■ Directions for this task:
In the listing below, print exactly the lines between the line holding "one (R269). -/" and the line holding "at hand. -/", inclusive, and no more.

■ Task inputs:
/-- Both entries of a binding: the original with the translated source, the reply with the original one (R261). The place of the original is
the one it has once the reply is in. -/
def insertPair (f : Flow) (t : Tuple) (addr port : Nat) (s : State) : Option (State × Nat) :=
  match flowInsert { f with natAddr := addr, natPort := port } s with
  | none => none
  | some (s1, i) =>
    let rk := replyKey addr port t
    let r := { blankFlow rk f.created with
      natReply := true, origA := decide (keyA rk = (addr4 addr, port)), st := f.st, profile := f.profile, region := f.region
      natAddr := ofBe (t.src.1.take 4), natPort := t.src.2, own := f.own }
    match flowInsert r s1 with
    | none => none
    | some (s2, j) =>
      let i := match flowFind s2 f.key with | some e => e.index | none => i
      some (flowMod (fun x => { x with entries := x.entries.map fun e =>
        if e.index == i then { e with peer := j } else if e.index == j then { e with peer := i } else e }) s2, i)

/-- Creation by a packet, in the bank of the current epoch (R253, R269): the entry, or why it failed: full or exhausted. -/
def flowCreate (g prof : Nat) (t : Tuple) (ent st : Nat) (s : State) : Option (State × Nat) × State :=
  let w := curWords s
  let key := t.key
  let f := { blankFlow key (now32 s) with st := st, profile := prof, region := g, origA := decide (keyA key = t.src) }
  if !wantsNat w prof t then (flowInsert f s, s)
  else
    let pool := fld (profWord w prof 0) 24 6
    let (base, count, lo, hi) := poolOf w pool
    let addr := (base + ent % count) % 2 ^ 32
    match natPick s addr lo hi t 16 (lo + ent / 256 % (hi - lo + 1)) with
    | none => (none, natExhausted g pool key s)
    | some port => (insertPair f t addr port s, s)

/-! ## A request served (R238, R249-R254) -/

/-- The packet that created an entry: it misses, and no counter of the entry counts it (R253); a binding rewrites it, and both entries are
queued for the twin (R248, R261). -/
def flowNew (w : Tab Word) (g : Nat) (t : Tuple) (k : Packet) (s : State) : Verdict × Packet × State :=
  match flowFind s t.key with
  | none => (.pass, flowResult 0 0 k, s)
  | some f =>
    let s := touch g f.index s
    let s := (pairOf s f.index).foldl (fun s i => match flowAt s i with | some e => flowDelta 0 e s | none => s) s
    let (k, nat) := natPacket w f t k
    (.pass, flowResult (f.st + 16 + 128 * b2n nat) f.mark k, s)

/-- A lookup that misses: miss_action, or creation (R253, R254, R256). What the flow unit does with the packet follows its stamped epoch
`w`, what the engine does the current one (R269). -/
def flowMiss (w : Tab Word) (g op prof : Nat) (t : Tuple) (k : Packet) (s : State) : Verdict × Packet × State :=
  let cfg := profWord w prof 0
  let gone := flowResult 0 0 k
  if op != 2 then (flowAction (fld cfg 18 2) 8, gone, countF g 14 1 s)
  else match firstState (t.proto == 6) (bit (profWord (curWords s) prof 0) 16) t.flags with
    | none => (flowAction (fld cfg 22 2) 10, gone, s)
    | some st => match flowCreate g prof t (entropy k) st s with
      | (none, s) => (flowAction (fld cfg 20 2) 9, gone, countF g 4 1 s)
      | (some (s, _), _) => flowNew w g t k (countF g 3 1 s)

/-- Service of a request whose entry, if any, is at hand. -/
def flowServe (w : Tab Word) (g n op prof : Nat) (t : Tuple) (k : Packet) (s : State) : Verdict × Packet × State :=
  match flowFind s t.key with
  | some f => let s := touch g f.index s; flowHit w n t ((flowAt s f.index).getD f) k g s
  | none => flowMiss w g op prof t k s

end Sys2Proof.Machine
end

--

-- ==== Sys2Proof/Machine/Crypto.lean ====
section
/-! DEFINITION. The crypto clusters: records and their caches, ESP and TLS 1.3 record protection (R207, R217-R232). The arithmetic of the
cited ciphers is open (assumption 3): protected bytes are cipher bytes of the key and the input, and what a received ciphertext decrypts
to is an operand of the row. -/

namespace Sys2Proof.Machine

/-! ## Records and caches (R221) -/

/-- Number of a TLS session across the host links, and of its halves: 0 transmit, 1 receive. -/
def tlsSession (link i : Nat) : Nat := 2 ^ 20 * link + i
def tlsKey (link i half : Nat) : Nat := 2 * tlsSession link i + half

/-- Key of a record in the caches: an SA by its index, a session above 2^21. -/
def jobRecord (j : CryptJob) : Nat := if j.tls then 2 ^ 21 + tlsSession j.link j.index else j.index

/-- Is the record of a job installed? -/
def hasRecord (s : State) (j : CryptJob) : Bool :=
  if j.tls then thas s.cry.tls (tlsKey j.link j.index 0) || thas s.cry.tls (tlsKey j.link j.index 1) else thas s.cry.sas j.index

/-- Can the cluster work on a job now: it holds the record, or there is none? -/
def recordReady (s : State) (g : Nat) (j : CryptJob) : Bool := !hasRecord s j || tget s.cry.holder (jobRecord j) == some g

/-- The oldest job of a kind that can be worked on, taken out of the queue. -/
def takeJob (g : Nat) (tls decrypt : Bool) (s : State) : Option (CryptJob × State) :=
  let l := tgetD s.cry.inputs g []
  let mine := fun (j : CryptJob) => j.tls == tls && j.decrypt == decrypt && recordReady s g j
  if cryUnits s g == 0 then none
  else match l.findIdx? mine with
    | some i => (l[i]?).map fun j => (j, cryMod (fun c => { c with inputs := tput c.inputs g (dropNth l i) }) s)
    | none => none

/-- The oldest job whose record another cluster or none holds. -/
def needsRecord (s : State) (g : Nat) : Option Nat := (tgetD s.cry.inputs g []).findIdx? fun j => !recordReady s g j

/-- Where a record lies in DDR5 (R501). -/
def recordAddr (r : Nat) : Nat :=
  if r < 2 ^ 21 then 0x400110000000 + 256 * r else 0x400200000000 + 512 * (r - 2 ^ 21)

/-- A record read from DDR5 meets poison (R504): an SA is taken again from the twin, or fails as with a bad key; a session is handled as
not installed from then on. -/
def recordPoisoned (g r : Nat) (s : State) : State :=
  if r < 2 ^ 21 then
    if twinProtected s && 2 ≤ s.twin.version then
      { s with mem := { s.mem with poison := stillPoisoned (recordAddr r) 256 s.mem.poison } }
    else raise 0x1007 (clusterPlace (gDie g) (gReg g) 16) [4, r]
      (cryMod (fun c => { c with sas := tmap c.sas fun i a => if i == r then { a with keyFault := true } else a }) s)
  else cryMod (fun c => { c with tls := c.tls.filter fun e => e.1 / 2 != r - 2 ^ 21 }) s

■ Result below:
`w`, what the engine does the current one (R269). -/
def flowMiss (w : Tab Word) (g op prof : Nat) (t : Tuple) (k : Packet) (s : State) : Verdict × Packet × State :=
  let cfg := profWord w prof 0
  let gone := flowResult 0 0 k
  if op != 2 then (flowAction (fld cfg 18 2) 8, gone, countF g 14 1 s)
  else match firstState (t.proto == 6) (bit (profWord (curWords s) prof 0) 16) t.flags with
    | none => (flowAction (fld cfg 22 2) 10, gone, s)
    | some st => match flowCreate g prof t (entropy k) st s with
      | (none, s) => (flowAction (fld cfg 20 2) 9, gone, countF g 4 1 s)
      | (some (s, _), _) => flowNew w g t k (countF g 3 1 s)

/-- Service of a request whose entry, if any, is at hand. -/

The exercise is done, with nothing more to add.